* _Required work_
Retrieve all lines below that have the string "phase".

(Given records begins)

-- ==== Sys2Proof/Certificates/Slice0/Obligations.lean ====
section
/-!
DEFINITION. The statements for the provers: what the commands and the whole device do, by the rules of the manual.
-/

section
open Sys2Proof Sys2Proof.Machine

/-- For every state whose queue has a command in front, a step is that command's effect on the state with the queue's rest. That a step with no
command waiting lets 1 ns of the time base pass is the model's choice (log entries 17 and 61): without power nothing changes; the phase advances by 1
where that stays below P, and otherwise the next beat begins as at BEAT_BOUNDARY. (00_scope.md, 13_beat_and_plot.md R356) -/
def Obligations.StepRunsTheFrontCommand : Prop :=
  ∀ (s : State) (c : Instr) (rest : List Instr), (s.pending = c :: rest → step s = exec c { s with pending := rest }) ∧
    (s.pending = [] →
      (s.powered = false → step s = .next s) ∧
      (s.powered = true → s.phase + 1 < s.period → step s = .next { s with phase := s.phase + 1 }) ∧
      (s.powered = true → s.period ≤ s.phase + 1 → step s = exec .beatBoundary s))

/-- After reset the device is in BOOT with no command waiting, no plan, no image, no session, job or request, no journal record waiting, not in
formation and with no beat: STS_JOBS and every CFG, ERR and CNT register read 0, p0 reads 1 and every other scalar register, predicate and counter of
every core reads 0, with the active length at the full width. Memory lists nothing; that it then reads 0 is the model's choice (log entry 1).
(18_registers_and_codes.md R511, R513, Tables 18-3 to 18-10, 04_core_programs.md Table 4-1) -/
def Obligations.ResetState : Prop :=
  let s := State.reset
  s.pending = [] ∧ s.mem = [] ∧ s.dev = .boot ∧ s.plan = none ∧ s.imgApplied = false ∧ s.sessions = [] ∧ s.jobs = [] ∧ s.reqs = [] ∧ s.jnl.queue = [] ∧
    s.formation.phase = 0 ∧ s.acquired = false ∧ s.beat = 0 ∧ s.out = [] ∧ s.sec.owners = [] ∧ s.reg 0x1008 = 0 ∧
    (∀ n : Nat, n < 0x1000 → s.reg (0x2000 + n) = 0) ∧ (∀ n : Nat, n < 0x30 → s.reg (0x3000 + 4 * n) = 0) ∧ (∀ n : Nat, n < 0x800 → s.reg (0x4000 + n) = 0) ∧
    (∀ (a : Site) (r : Fin 32) (q : Fin 8) (k : Fin 16), (s.ctxAt a).greg r = 0 ∧ (s.ctxAt a).preg q = decide (q = 0) ∧ (s.ctxAt a).c[k] = 0 ∧
      (s.ctxAt a).running = false ∧ (s.ctxAt a).queue = [] ∧ (s.ctxAt a).vl.toNat = if isSCore a.core then 128 else 64)

/-- The state after reset meets the invariant State.Ok: its memory has the canonical form, and every context slot reads p0 as 1, has at most four open
loops and at most 16 queued entries. (04_core_programs.md Table 4-1, R102, R108) -/
def Obligations.ResetIsOk : Prop := State.reset.Ok

/-- From every state of legal form, whatever command waits in front: if a step answers a next state, every context slot of every core still holds 1 in
p0, at most four open loops and at most 16 start-queue entries, and memory still has its canonical form. (04_core_programs.md Table 4-1, R102, R108)
-/
def Obligations.EveryStepKeepsOk : Prop := ∀ s t : State, s.Ok → step s = .next t → t.Ok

(Given records ends)

* _Worked solution_
command waiting lets 1 ns of the time base pass is the model's choice (log entries 17 and 61): without power nothing changes; the phase advances by 1
      (s.powered = true → s.phase + 1 < s.period → step s = .next { s with phase := s.phase + 1 }) ∧
      (s.powered = true → s.period ≤ s.phase + 1 → step s = exec .beatBoundary s))
    s.formation.phase = 0 ∧ s.acquired = false ∧ s.beat = 0 ∧ s.out = [] ∧ s.sec.owners = [] ∧ s.reg 0x1008 = 0 ∧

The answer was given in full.